COS 98-2
A proposed alternative measure for climate change potential

Thursday, August 13, 2015: 8:20 AM
318, Baltimore Convention Center
F. DeGroff, CCSF, San Francisco, CA

Anthropogenic changes in carbon fluxes are currently of most concern in the atmospheric and hydrospheric geospheres. There currently exists no comprehensive metric to measure and value anthropogenic changes in carbon flux between these carbon sinks. We propose that changes in carbon residence time within the geospheres be used as a metric to assess anthropogenic changes in carbon flux, and the term 'carbon quality' be used to describe such changes, abbreviated as 'cq'. Carbon residence time represents the inverse of carbon flux; as carbon flux increases, the corresponding cq will decrease, and vice versa.

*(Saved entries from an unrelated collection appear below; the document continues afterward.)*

-- ==== Sys2Proof/Syntax.lean ====
section
/-! DEFINITION. The commands the part takes: one constructor of `Instr` for each row of
spec/opcode_table.json, with the operands each event carries. -/

namespace Sys2Proof

/-- R1: the type of a dataset. -/
inductive Kind where
  /-- Kind 0, the product table. -/
  | product
  /-- Kind 1, the blocklist. -/
  | blocklist
deriving DecidableEq, Repr

/-- The two Ethernet ports (00_scope section 2). -/
inductive Port where
  /-- The port that faces the onboard gateway. -/
  | trunk
  /-- The port that faces the validator segment. -/
  | drop
deriving DecidableEq, Repr

/-- A frame as a port's MAC has received it: destination, source, type, payload and padding, without
the frame check sequence, and whether that sequence was right (R142, log 28). -/
structure RxFrame where
  bytes : List Byte
  fcsOk : Bool
deriving DecidableEq, Repr

/-- R42: what page 0 reads as during memory sizing: one of the three markers, or anything else. -/
inductive MarkerRead where
  | m0
  | m4096
  | m8192
  | other
deriving DecidableEq, Repr

/-- R105, R106: the result a BANKED carries. -/
inductive BankResult where
  | bad
  | good
deriving DecidableEq, Repr

/-- The commands. A validator's active issue in a HELLO or ECHO is an issue number or NONE, held as
an `Option` (R70, R71; a reference of UNKNOWN is malformed, R178). -/
inductive Instr where
  /-- COLD_RESET, R42. -/
  | coldReset
  /-- MEMORY_SIZING_END, R42, R44: what page 0 read as in steps 1, 2 and 3 (log 11). -/
  | memorySizingEnd (read1 read2 read3 : MarkerRead)
  /-- SIZING_DISCARD, R43. -/
  | sizingDiscard (port : Port) (frame : RxFrame)
  /-- MALFORMED_FRAME, R140 to R142, R178. -/
  | malformedFrame (port : Port) (frame : RxFrame)
  /-- TRUNK_FRAME_FORWARD, R143. -/
  | trunkFrameForward (frame : RxFrame)
  /-- DROP_FRAME_FORWARD, R143. -/
  | dropFrameForward (frame : RxFrame)
  /-- ANNOUNCE, R24 to R27. -/
  | announce (kind : Kind) (issue : Issue) (segments : Half) (records : Word) (sum : Word)
      (instant : Word)
  /-- SEGMENT, R30 to R37: `body` is the record bytes, record after record. -/
  | segment (kind : Kind) (issue : Issue) (index : Half) (count : Byte) (body : List Byte)
      (check : Word)
  /-- RECALL, R17. -/
  | recall (kind : Kind) (issue : Issue)
  /-- TIMEMARK, R123. -/
  | timemark (seconds : Word) (millis : Half)
  /-- MILLISECOND_TICK, R121. -/
  | millisecondTick
  /-- SECOND_BOUNDARY, R134. -/
  | secondBoundary
  /-- ASSEMBLY_IDLE_EXPIRY, R28. -/
  | assemblyIdleExpiry (record : Fin 8)
  /-- PROBE_TIMER_EXPIRY, R75. -/
  | probeTimerExpiry
  /-- RESPONSE_TIMEOUT, R111. -/
  | responseTimeout (channel : Fin 32)
  /-- NOTICE_HOLD_OFF_EXPIRY, R175. -/
  | noticeHoldOffExpiry
  /-- MEMORY_OPERATION_START, R48. -/
  | memoryOperationStart
  /-- PAGE_WRITE_COMPLETE, R49. -/
  | pageWriteComplete
  /-- REPAIR_WRITE_COMPLETE, R55. -/
  | repairWriteComplete
  /-- PAGE_READ_COMPLETE, R51: the bytes the external memory delivered from the start of the page in
  place of the bytes the page holds; empty when it delivered what the page holds (log 12). -/
  | pageReadComplete (delivered : List Byte)
  /-- DROP_TRANSMIT_END, R147. -/
  | dropTransmitEnd
  /-- TRUNK_TRANSMIT_END, R148. -/
  | trunkTransmitEnd
  /-- LINK_STATE_CHANGE, R151. -/
  | linkStateChange (port : Port) (up : Bool)
  /-- HELLO, R70. -/
  | hello (source : Address) (model : Half) (active0 active1 : Option Issue)
  /-- ECHO, R71. -/
  | echo (source : Address) (active0 active1 : Option Issue)
  /-- CREDIT, R99. -/
  | credit (source : Address) (kind : Kind) (issue : Issue) (next : Word) (room : Byte)
      (resend : Bool)
  /-- BANKED, R105. -/
  | banked (source : Address) (kind : Kind) (issue : Issue) (result : BankResult)
  /-- SWITCHED, R108. -/
  | switched (source : Address) (kind : Kind) (issue : Issue)
  /-- REQUEST_RECEIVE, R154: `fields` is the body after the tag and the request code. -/
  | requestReceive (source : Address) (tag : Half) (code : Byte) (fields : List Byte)
  /-- STATUS, R158. Like the eleven after it, it answers the request at the head of the queue. -/
  | status
  /-- CLEAR, R159. -/
  | clear
  /-- POLICY_SET, R161. -/
  | policySet
  /-- POLICY_GET, R162. -/
  | policyGet
  /-- PROFILE_WRITE, R62. -/
  | profileWrite
  /-- PROFILE_READ, R67. -/
  | profileRead
  /-- PROFILE_FIND, R67. -/
  | profileFind
  /-- PROFILE_DROP, R67. -/
  | profileDrop
  /-- ISSUE_READ, R165. -/
  | issueRead
  /-- TALLY_READ, R166. -/
  | tallyRead
  /-- STRANGER_READ, R167. -/
  | strangerRead
  /-- RESTART, R168. -/
  | restart
  /-- UNKNOWN_REQUEST, R156. -/
  | unknownRequest
deriving DecidableEq, Repr

end Sys2Proof
end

Focusing on atmospheric carbon emissions as a measure of anthropogenic activity on the environment ignores the fungible characteristics of carbon that are crucial in both the biosphere and the worldwide economy. The ubiquitous carbon molecule enables the enormous diversity in the biosphere, as well as the widespread, strategic economic presence of carbon in the world economy. Focusing on a single form of inorganic carbon as a proxy metric for the plethora of anthropogenic activity and carbon compounds will prove inadequate, convoluted, and unmanageable. A broader, more basic metric to capture the breath and scope of carbon activity is needed.


We propose a logarithmic vector scale for cq to measure anthropogenic carbon flux. The distance between vector points, or length, represents the change in cq.  A logarithmic vector would measure the logarithm of the difference between the starting and ending residence time. A base-10 logarithmic scale would allow the addition and subtraction of exponents to calculate changes in cq.

As carbon moves between carbon reservoirs, the change in cq is measured as: cq = b ( log10 [mean carbon residence time] ) where b represents the carbon price coefficient for a particular country. For any country, cq measures the climate change potential for any organic carbon when converted to inorganic CO2, or to any lower energy organic carbon or state. The greater the carbon fees for a country, the larger the b coefficient will be, and the greater the import fees will be to achieve carbon parity on imports from countries with lower carbon fees.

Assessing embodied carbon within imports for carbon parity with domestic production, cq would eliminate incentives to avoid carbon fees through spatial shifts in carbon emissions. Similarity, cq would eliminate incentives to avoid carbon fees through temporal displacement of carbon emissions, such as biomass or CCS.